Visual attention and object categorization: from psychophysics to computational models

This thesis is arranged in two main parts. Each part relies on an approach using the methods of psychophysics and computational modeling to bring abstract or high-level theories of vision closer to a concrete neurobiological foundation. The first part addresses the topic of visual object categorization. Previous studies using high-level models categorization have left unresolved issues of neurobiological relevance, including how features are extracted from the image and the role played by memory capacity in categorization performance. We compared the ability of a comprehensive set of models to match the categorization performance of human observers while explicitly accounting for the models' numbers of free parameters. The most successful models did not require a large memory capacity, suggesting that a sparse, abstracted representation of category properties may underlie categorization performance. This type of representation—different from classical prototype abstraction—could also be extracted directly from two-dimensional images via a biologically plausible early vision model, rather than relying on experimenter-imposed features. The second part addresses visual attention in its bottom-up, stimulus-driven form. Previous research showed that a model of bottom-up visual attention can account in part for the spatial positions of locations fixated by humans while free-viewing complex natural and artificial scenes. We used a similar framework to quantify how the predictive ability of such a model may be enhanced by new model components based on several specific mechanisms within the functional architecture of the visual system. These components included richer interactions among orientation-tuned units, both at short-range (for clutter reduction) and at long-range (for contour facilitation). Subjects free-viewed naturalistic and artificial images while their eye movements were recorded. The resulting fixation locations were compared with the models' predicted salience maps.

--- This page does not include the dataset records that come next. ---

-- ==== Sys2Proof/Machine/Special.lean ====
section
/-!
DEFINITION. The special functions of the vector unit: the tables of R117, the coefficients of R118, the steps of R119
and the special cases of R120, and the pair merge of R101.
-/
namespace Sys2Proof.Machine

/-- The binary32 nearest to a real strictly above `n` × 2^-p and below (`n` + 1) × 2^-p, or equal to `n` × 2^-p when
that is a binary32: a rounding with a sticky bit (R117). -/
def stickyRound (n p : Nat) : FVal := rv (.fin false (2 * n + 1) (-((p : Int) + 1)))

/-- T[j] = 2^(j/256) (R117): the greatest n with n^256 ≤ 2^(j + 256·32). -/
def tabT (j : Nat) : FVal :=
  stickyRound (greatest (fun n => decide (n ^ 256 ≤ 2 ^ (j + 256 * 32))) 34 0) 32

/-- G[j] = 1/(1 + j/256) (R117). -/
def tabG (j : Nat) : FVal := stickyRound (2 ^ 48 / (256 + j)) 40

/-- Q[j] = 1/(1 + (2j + 1)/512) (R117). -/
def tabQ (j : Nat) : FVal := stickyRound (2 ^ 49 / (512 + 2 * j + 1)) 40

/-- Binary digits of log2 of `x` × 2^-160, for 1 ≤ `x` × 2^-160 < 2, by repeated squaring. -/
def log2Digits : Nat → Nat → Nat → Nat
  | 0, _, acc => acc
  | n + 1, x, acc =>
    let y := (x * x) >>> 160
    if 2 ^ 161 ≤ y then log2Digits n (y >>> 1) (2 * acc + 1) else log2Digits n y (2 * acc)

/-- L[j] = log2(1 + j/256) (R117); L[0] = 0. -/
def tabL (j : Nat) : FVal :=
  if j = 0 then .zero else stickyRound (log2Digits 56 ((256 + j) * 2 ^ 152) 0) 56

/-- S[j] = μ_j^(-1/2) (R117): with μ = a / 2^t, the greatest n with n²·a ≤ 2^(80 + t). -/
def tabS (j : Nat) : FVal :=
  let a := 256 + 2 * (j % 128) + 1
  let t := if j < 128 then 8 else 7
  stickyRound (greatest (fun n => decide (n * n * a ≤ 2 ^ (80 + t))) 42 0) 40

/-- A binary32 constant. -/
def fk (x : Nat) : FVal := decodeF b32 x

/-- FMA of R113 on values, rounded once. -/
def fma (a b c : FVal) : FVal := rv (fmaV a b c)
/-- Rounded product, R47(a × b). -/
def rmul (a b : FVal) : FVal := rv (mulV a b)
/-- Rounded sum, R47(a + b). -/
def radd (a b : FVal) : FVal := rv (addV a b)
/-- mul2 of R119. -/
def mul2 (y : FVal) (n : Int) : FVal := rv (scaleV n y)

/-- poly(z) of R119 with the coefficients of R118. -/
def poly (c1 c2 c3 : Nat) (z : FVal) : FVal := rmul (fma (fma (fk c3) z (fk c2)) z (fk c1)) z

/-- EXP2 of a finite value in range (R119): `x` is i × 2^-k exactly. -/
def exp2Core (i : Int) (k : Nat) : FVal :=
  let n := i / (2 ^ k : Int)
  let f := (i % (2 ^ k : Int)).toNat
  let j := (f * 256) >>> k
  let z := rv (.fin false (f * 256 - j * 2 ^ k) (-((k : Int) + 8)))
  let y := fma (tabT j) (poly 0x3F317218 0x3E75FDF0 0x3D635847 z) (tabT j)
  mul2 y n

/-- EXP2 (R119, R120). -/
def sfExp2 (x : FVal) : FVal :=
  match x with
  | .nan => .nan
  | .inf true => .zero
  | .inf false => .inf false
  | .fin s m e =>
    if m = 0 then .one
    else if ltV x (.fin true 150 0) then .zero
    else if !ltV x (.fin false 128 0) then .inf false
    else
      let k := (-e).toNat
      exp2Core (alignTo s m e (-(k : Int))) k

/-- `m` × 2^e, `m` ≠ 0, as 2^e' × m' / 2^23 with m' of 24 bits; the operands of R119 are binary32, so this is exact. -/
def normalise (m : Nat) (e : Int) : Int × Nat :=
  let l := Nat.log2 m
  (e + l, if l ≤ 23 then m <<< (23 - l) else m >>> (l - 23))

/-- LOG2 (R119, R120). -/
def sfLog2 (x : FVal) : FVal :=
  match x with
  | .nan => .nan
  | .inf true => .nan
  | .inf false => .inf false
  | .fin s m e =>
    if m = 0 then .inf true
    else if s then .nan
    else
      let p := normalise m e
      if p.1 = 0 ∧ p.2 = 2 ^ 23 then .zero
      else
        let j := (p.2 - 2 ^ 23) >>> 15
        let a : FVal := .fin false (p.2 - 2 ^ 23 - j * 2 ^ 15) (-23)
        let z := rmul a (tabG j)
        let ev := ofSigned false p.1 0
        radd ev (radd (tabL j) (poly 0x3FB8AA3B 0xBF38AA3B 0x3EF6384F z))

/-- RCP (R119, R120). -/
def sfRcp (x : FVal) : FVal :=
  match x with
  | .nan => .nan
  | .inf s => .fin s 0 0
  | .fin s m e =>
    if m = 0 then .inf s
    else
      let p := normalise m e
      let y :=
        if p.2 = 2 ^ 23 then FVal.one
        else
          let j := (p.2 - 2 ^ 23) >>> 15
          let d := fma (.fin false p.2 (-23)) (tabQ j) (fk 0xBF800000)
          fma (tabQ j) (poly 0xBF800000 0x3F800000 0xBF800000 d) (tabQ j)
      let r := mul2 y (-p.1)
      if s then r.negate else r

/-- RSQRT (R119, R120). -/
def sfRsqrt (x : FVal) : FVal :=
  match x with
  | .nan => .nan
  | .inf true => .nan
  | .inf false => .zero
  | .fin s m e =>
    if m = 0 then .inf s
    else if s then .nan
    else
      let p := normalise m e
      let odd := p.1 % 2 = 1
      let ep := if odd then p.1 - 1 else p.1
      let mp : FVal := if odd then .fin false p.2 (-22) else .fin false p.2 (-23)
      let j := (if odd then 128 else 0) + (p.2 - 2 ^ 23) / 2 ^ 16
      if !odd ∧ p.2 = 2 ^ 23 then mul2 .one (-(ep / 2))
      else
        let u := rmul (tabS j) (tabS j)
        let d := fma mp u (fk 0xBF800000)
        let y := fma (tabS j) (poly 0xBF000000 0x3EC00000 0xBEA00000 d) (tabS j)
        mul2 y (-(ep / 2))

/-- R47(x × RCP(R47(1.0 + EXP2(t)))), the last step of SILU and GELU (R119). -/
def sigmoidTail (x t : FVal) : FVal := rmul x (sfRcp (radd .one (sfExp2 t)))

/-- The cases SILU and GELU share (R120); none where the algorithm applies. -/
def gateCase (x : FVal) : Option FVal :=
  match x with
  | .nan => some .nan
  | .inf true => some (.fin true 0 0)
  | .inf false => some (.inf false)
  | .fin _ m _ => if m = 0 then some x else none

/-- SILU (R119, R120). -/
def sfSilu (x : FVal) : FVal := (gateCase x).getD (sigmoidTail x (rmul x (fk 0xBFB8AA3B)))

/-- GELU (R119, R120). -/
def sfGelu (x : FVal) : FVal :=
  (gateCase x).getD
    (let a := rmul x x
     let b := fma a (fk 0x3D372713) .one
     let w := rmul (rmul x b) (fk 0xC0135761)
     sigmoidTail x w)

/-- t of R101 and R77: EXP2(R47(R47(m1 − m) × log2 e)). -/
def lseTerm (m1 m : FVal) : FVal := sfExp2 (rmul (radd m1 m.negate) (fk 0x3FB8AA3B))

/-- The pair merge of log-sum-exp pairs (R101). -/
def pairMerge (p q : FVal × FVal) : FVal × FVal :=
  if p.1.isNan || p.2.isNan || q.1.isNan || q.2.isNan || p.1 == .inf false || q.1 == .inf false then (.nan, .nan)
  else
    let m := maxV p.1 q.1
    if m == .inf true then (.inf true, .zero)
    else (m, fma q.2 (lseTerm q.1 m) (rmul p.2 (lseTerm p.1 m)))

end Sys2Proof.Machine
end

We found that each new model component was important in attaining a strong quantitative correspondence between model and behavior. Finally, we compared the model predictions with the spatial locations obtained from a task that relied on mouse clicking rather than eye tracking. As these models become more accurate in predicting behaviorally-relevant salient locations, they become useful to a range of applications in computer vision and human-machine interface design.

[1]  Pietro Perona,et al.  Is bottom-up attention useful for object recognition? , 2004, CVPR 2004.

[2]  W T Maddox,et al.  Comparing decision bound and exemplar models of categorization , 1993, Perception & psychophysics.

[3]  Katherine M. Armstrong,et al.  Visuomotor Origins of Covert Spatial Attention , 2003, Neuron.

[4]  Shimon Edelman,et al.  Representation of objective similarity among three-dimensional shapes in the monkey , 1998, Biological Cybernetics.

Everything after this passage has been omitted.